> [Exercise prompt]:
Which lines of the records below contain the string "rmmovq"? Report each of them.

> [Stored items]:

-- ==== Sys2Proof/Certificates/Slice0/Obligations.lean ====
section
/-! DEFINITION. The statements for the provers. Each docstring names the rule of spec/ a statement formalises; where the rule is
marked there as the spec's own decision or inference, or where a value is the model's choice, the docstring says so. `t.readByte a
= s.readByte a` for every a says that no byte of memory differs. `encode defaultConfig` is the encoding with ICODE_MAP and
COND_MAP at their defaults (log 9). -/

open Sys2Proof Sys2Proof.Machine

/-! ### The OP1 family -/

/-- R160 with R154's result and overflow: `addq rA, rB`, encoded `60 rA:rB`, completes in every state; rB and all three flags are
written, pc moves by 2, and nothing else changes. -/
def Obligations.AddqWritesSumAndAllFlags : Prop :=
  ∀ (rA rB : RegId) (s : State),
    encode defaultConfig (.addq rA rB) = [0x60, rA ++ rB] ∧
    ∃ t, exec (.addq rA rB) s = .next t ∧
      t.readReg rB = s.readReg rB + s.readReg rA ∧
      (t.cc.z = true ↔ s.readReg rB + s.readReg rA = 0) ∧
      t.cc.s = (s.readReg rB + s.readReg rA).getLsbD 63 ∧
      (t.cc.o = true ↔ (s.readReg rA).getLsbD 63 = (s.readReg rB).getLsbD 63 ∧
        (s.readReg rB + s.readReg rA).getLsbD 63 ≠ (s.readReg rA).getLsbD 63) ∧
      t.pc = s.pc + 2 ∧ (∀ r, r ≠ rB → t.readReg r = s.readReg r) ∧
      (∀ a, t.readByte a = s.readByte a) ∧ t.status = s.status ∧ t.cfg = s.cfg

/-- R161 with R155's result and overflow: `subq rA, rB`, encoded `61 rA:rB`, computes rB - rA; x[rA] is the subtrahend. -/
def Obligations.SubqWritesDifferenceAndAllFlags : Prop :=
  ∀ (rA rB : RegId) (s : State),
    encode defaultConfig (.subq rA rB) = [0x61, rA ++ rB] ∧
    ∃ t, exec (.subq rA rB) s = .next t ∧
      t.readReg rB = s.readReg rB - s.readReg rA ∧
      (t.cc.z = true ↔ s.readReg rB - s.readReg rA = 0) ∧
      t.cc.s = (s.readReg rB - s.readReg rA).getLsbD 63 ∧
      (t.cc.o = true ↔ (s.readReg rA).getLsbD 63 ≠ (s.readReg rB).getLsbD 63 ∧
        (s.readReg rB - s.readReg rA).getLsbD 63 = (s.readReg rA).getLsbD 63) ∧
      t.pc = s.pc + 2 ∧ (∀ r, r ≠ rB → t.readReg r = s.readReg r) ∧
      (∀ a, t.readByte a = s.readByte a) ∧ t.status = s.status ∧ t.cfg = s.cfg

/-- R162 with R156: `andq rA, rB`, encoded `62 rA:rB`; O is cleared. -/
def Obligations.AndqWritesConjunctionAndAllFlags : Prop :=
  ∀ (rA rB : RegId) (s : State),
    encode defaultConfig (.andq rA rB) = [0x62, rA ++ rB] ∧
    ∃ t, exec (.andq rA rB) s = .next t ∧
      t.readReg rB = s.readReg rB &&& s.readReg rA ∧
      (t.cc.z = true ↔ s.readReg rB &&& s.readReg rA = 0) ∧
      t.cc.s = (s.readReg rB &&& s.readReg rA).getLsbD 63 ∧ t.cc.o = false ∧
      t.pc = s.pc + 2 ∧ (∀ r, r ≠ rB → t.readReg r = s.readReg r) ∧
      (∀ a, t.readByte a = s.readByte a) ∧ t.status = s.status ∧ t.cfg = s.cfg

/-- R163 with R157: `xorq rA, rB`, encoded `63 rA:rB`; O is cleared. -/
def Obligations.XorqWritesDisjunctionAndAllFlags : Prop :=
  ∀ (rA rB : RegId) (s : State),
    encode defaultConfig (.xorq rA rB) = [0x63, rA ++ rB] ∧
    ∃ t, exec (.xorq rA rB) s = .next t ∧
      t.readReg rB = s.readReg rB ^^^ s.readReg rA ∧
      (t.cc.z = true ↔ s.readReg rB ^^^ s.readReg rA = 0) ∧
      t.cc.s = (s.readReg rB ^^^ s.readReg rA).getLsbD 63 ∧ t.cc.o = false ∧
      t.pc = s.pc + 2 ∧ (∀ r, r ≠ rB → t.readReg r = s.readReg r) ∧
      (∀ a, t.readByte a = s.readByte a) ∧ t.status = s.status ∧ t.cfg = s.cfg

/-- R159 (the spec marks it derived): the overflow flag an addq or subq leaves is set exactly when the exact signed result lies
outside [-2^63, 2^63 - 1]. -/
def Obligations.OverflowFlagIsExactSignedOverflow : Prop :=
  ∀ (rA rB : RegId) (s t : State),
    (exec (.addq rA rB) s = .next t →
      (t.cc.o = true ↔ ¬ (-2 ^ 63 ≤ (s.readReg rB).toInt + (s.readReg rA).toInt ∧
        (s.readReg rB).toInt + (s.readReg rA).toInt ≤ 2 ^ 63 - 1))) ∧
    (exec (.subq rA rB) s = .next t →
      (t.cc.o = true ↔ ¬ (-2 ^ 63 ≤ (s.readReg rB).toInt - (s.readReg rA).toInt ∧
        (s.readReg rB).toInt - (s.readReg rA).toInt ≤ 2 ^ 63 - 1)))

==

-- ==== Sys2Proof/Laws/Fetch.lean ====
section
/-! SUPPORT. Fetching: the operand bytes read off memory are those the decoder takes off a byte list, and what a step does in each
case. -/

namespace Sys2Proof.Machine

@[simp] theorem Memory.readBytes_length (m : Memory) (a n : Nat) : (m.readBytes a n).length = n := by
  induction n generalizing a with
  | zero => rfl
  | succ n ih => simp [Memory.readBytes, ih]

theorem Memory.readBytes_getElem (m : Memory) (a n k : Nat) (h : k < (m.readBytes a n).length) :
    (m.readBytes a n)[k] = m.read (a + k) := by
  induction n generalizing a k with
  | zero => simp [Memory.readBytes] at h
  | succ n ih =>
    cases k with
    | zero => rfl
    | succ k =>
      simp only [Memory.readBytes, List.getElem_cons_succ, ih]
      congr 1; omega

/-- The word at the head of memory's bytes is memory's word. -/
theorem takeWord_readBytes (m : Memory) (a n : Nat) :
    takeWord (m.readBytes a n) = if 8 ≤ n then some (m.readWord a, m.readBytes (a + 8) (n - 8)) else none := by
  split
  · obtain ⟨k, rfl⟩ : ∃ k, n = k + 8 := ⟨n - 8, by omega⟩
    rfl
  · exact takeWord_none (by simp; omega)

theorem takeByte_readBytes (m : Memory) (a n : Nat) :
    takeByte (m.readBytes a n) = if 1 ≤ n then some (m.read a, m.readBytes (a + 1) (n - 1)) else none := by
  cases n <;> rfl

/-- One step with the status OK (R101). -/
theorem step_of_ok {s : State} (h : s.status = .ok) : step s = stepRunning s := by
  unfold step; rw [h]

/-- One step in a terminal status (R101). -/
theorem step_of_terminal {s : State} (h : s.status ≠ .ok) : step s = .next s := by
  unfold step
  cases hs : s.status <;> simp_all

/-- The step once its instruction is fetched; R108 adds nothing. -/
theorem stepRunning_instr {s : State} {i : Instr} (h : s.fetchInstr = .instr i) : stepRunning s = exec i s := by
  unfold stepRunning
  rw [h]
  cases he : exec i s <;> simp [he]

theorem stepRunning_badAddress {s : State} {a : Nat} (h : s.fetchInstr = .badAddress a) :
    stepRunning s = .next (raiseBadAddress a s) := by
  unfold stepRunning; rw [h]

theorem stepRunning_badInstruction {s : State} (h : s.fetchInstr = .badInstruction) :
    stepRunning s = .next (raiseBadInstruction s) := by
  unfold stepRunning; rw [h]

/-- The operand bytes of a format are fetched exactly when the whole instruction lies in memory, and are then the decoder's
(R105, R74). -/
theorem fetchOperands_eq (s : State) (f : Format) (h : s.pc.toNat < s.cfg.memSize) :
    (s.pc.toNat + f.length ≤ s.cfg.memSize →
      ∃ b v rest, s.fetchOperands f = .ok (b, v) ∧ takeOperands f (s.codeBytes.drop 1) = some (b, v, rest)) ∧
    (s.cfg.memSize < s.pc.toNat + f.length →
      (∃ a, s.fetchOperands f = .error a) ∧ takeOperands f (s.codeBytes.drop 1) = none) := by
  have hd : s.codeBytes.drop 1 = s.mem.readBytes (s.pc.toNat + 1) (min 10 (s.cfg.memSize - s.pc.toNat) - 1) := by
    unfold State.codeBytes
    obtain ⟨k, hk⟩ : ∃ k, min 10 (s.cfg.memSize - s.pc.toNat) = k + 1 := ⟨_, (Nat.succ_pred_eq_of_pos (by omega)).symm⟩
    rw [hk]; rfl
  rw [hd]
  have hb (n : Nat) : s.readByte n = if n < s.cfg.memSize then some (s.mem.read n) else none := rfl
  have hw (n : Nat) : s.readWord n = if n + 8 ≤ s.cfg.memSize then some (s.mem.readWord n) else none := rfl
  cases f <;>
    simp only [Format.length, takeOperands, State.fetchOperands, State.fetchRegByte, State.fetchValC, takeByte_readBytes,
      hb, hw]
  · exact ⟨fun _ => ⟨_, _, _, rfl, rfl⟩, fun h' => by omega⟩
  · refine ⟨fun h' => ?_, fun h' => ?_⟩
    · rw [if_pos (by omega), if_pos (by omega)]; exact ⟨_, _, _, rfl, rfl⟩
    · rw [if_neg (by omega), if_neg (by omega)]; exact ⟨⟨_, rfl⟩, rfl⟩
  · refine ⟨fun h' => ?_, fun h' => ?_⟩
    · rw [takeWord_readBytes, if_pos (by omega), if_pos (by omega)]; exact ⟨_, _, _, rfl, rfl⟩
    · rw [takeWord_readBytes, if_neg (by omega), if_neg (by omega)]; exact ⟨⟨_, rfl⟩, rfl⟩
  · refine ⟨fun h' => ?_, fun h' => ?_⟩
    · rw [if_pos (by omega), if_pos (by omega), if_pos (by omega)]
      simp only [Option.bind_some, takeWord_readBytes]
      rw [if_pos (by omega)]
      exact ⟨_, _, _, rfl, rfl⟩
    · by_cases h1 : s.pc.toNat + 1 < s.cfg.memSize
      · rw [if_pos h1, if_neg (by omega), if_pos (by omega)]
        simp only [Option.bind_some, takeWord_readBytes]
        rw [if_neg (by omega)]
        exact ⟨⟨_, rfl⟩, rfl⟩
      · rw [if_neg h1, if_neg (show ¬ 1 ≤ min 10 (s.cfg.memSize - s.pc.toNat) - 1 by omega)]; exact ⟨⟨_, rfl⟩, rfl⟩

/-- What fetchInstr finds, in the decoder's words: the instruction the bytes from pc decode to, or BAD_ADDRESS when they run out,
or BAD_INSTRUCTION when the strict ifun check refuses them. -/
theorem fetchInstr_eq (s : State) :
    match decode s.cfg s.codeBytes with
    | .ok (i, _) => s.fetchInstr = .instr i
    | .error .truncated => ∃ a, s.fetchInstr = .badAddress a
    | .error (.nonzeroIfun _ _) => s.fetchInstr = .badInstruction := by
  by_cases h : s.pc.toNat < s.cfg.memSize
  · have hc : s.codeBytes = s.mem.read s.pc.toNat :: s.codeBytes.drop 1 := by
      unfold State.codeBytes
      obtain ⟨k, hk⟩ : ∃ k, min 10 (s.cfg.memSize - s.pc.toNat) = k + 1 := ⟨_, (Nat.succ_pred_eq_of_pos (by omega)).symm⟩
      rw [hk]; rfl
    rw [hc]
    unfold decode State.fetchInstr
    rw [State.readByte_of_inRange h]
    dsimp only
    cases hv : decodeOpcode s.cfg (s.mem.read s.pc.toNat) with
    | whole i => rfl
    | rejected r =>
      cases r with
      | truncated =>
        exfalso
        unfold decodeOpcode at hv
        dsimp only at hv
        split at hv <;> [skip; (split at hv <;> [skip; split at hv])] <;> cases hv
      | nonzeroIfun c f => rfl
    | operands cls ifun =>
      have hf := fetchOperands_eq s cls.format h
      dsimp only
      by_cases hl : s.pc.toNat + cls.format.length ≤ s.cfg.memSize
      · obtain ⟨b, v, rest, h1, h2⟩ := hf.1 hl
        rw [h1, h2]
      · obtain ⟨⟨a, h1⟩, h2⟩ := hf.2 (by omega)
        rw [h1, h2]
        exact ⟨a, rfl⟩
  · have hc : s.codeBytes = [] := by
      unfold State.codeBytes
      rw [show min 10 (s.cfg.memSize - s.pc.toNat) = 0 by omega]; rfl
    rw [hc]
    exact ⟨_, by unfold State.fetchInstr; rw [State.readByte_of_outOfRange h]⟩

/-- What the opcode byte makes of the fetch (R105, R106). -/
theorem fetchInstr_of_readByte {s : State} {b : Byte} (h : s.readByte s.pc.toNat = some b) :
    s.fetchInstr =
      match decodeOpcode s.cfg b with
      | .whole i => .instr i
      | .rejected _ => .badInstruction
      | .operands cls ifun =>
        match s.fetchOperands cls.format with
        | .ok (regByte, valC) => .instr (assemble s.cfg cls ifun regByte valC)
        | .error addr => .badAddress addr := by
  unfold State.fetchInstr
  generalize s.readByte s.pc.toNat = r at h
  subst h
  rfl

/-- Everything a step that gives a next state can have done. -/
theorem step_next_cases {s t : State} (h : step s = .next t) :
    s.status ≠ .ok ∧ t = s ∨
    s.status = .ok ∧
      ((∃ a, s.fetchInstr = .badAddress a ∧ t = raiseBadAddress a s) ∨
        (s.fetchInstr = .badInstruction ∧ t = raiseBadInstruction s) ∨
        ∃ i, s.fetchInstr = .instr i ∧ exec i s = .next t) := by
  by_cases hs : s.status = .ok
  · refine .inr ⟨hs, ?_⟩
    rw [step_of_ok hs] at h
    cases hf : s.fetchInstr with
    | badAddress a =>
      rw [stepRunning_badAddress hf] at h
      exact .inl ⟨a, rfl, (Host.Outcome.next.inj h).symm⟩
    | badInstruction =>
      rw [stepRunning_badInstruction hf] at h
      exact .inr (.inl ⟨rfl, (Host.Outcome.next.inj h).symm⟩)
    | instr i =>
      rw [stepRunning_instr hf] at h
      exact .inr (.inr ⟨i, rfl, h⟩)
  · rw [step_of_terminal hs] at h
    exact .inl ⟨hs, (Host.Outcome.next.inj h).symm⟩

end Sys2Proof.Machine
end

--

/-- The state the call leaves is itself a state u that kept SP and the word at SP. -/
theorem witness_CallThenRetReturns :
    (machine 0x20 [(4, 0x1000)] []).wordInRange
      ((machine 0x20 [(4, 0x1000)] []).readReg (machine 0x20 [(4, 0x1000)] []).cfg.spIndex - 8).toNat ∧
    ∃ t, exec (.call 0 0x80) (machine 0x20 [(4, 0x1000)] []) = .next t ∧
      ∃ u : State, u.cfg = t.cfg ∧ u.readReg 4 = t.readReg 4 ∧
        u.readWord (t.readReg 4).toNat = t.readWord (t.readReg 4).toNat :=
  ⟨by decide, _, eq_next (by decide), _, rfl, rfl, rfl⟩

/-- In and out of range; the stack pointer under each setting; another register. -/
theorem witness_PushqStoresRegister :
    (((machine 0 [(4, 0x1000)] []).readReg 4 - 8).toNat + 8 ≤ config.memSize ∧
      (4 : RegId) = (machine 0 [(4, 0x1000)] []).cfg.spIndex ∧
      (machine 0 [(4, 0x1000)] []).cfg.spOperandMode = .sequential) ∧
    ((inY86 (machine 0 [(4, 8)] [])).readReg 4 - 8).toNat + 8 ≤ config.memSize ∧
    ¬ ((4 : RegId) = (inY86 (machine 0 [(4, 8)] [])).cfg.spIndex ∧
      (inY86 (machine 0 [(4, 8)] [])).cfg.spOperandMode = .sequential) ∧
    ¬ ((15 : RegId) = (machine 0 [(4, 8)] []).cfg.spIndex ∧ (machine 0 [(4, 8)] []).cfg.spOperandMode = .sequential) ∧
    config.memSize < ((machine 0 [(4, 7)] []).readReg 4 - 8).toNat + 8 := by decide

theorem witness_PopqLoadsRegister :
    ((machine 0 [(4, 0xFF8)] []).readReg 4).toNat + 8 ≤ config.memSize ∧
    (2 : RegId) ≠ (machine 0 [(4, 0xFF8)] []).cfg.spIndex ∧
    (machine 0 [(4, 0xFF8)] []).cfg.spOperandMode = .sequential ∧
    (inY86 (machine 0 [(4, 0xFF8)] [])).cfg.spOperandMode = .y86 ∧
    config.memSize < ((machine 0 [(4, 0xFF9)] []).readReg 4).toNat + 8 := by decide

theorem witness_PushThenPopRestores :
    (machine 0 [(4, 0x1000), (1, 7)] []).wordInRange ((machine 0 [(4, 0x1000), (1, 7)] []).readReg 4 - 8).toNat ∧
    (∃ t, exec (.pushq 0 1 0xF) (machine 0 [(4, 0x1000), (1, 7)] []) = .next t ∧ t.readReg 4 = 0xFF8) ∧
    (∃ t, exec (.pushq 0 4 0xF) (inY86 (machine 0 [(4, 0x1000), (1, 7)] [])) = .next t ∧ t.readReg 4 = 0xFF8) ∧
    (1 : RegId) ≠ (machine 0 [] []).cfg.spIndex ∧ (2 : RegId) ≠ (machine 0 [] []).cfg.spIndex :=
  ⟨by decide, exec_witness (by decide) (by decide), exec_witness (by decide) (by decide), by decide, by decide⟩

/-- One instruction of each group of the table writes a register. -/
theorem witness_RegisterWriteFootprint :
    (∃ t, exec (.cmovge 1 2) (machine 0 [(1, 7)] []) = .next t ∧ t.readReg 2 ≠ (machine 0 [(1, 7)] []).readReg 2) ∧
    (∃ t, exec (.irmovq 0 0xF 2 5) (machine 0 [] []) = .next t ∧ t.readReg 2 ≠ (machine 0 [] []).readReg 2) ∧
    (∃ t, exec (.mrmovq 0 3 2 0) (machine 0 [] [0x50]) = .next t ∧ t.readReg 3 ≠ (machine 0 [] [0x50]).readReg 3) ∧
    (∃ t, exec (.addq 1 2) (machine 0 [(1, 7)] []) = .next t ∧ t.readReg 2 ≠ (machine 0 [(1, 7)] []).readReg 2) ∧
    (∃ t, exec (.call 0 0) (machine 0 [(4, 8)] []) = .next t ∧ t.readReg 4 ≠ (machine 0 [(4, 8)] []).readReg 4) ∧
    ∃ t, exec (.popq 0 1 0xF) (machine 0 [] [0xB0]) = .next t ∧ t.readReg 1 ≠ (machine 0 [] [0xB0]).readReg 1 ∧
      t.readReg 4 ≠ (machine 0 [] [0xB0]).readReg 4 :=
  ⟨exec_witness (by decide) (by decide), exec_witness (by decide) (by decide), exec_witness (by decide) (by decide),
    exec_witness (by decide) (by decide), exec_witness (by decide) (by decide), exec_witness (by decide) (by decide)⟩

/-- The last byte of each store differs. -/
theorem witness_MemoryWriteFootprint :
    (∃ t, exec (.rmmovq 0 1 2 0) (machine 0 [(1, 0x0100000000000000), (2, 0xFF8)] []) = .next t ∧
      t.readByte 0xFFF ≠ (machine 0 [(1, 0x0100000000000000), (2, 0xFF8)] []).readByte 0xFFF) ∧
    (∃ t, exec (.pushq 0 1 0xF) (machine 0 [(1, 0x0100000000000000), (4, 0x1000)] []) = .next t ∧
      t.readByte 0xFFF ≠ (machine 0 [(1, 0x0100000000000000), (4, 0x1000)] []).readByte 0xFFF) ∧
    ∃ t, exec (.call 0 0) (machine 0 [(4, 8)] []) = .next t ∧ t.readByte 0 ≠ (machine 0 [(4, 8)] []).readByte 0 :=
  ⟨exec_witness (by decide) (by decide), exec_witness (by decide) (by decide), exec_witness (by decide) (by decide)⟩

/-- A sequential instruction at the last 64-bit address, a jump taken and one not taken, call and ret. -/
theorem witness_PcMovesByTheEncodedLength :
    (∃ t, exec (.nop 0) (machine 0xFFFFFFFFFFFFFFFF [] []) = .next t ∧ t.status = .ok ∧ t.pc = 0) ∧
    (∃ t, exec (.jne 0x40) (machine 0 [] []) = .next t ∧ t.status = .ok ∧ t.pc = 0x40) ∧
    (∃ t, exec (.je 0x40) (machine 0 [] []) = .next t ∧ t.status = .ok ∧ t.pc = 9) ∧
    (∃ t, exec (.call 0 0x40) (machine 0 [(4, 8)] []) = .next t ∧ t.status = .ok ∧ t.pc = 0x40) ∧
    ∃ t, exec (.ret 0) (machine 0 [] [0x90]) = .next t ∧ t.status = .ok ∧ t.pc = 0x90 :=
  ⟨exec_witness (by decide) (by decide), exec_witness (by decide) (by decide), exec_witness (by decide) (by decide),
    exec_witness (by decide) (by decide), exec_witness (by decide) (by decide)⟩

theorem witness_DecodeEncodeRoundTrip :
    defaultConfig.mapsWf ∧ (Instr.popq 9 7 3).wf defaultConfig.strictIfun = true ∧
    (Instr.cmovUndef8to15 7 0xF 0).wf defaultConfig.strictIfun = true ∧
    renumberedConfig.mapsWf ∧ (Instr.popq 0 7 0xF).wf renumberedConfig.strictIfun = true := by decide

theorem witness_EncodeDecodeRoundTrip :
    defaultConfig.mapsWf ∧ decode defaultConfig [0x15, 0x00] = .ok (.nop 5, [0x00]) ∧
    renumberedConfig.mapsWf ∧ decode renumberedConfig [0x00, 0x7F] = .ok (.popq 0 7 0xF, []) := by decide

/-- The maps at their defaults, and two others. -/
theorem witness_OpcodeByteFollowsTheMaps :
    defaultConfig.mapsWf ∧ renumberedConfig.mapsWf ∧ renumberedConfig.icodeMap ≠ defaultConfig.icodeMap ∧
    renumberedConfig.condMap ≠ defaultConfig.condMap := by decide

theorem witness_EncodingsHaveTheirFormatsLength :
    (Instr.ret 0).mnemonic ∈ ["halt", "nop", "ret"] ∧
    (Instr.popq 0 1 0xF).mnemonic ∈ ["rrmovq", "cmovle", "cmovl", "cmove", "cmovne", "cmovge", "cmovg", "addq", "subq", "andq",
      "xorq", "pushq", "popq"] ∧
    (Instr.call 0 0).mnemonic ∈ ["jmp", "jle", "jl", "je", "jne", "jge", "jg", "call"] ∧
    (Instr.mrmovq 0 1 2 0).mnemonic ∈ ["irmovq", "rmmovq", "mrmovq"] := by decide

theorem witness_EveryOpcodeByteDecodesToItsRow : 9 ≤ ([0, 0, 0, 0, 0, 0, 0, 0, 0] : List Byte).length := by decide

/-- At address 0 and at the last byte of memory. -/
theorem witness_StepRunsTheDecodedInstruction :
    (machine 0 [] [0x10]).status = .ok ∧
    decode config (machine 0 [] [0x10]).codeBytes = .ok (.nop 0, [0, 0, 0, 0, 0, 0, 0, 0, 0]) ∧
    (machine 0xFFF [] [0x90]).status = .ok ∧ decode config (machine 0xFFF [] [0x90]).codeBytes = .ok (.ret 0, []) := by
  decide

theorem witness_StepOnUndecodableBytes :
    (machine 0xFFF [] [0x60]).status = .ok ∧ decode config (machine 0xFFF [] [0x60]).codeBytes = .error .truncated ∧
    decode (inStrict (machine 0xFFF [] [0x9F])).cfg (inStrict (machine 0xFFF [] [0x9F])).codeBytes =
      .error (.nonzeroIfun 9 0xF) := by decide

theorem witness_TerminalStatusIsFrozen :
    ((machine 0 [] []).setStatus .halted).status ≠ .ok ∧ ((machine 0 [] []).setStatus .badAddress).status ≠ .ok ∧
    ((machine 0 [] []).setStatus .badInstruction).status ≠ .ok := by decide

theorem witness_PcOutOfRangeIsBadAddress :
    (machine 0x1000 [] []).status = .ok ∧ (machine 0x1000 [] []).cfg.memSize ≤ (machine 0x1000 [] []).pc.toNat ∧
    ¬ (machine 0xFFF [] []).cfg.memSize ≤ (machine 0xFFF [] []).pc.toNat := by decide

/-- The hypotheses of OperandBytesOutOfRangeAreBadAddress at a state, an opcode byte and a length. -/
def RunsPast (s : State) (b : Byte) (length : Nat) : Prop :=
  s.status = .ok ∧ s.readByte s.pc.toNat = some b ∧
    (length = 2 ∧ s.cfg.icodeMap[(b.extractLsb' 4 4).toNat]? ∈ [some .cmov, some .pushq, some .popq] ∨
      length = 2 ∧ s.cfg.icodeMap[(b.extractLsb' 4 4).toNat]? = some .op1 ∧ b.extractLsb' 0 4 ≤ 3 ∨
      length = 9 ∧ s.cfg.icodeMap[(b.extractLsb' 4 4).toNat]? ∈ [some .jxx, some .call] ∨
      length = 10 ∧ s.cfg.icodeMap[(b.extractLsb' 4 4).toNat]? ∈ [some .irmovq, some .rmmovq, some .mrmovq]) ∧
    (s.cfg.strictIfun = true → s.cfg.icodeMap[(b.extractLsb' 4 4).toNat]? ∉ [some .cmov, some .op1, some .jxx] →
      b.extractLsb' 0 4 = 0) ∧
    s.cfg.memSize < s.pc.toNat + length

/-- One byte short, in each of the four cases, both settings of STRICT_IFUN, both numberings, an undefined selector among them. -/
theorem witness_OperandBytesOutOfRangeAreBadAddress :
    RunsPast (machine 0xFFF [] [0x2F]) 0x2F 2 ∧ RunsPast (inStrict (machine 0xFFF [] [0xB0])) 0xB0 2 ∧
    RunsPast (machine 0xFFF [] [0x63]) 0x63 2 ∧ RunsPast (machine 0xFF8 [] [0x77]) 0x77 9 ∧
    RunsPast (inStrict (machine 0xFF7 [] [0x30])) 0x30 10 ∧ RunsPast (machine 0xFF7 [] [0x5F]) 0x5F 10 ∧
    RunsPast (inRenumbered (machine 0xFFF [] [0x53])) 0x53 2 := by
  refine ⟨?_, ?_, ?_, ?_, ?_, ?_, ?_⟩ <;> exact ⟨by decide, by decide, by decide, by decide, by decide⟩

> [Task response]:
    (∃ t, exec (.rmmovq 0 1 2 0) (machine 0 [(1, 0x0100000000000000), (2, 0xFF8)] []) = .next t ∧
    (Instr.mrmovq 0 1 2 0).mnemonic ∈ ["irmovq", "rmmovq", "mrmovq"] := by decide
      length = 10 ∧ s.cfg.icodeMap[(b.extractLsb' 4 4).toNat]? ∈ [some .irmovq, some .rmmovq, some .mrmovq]) ∧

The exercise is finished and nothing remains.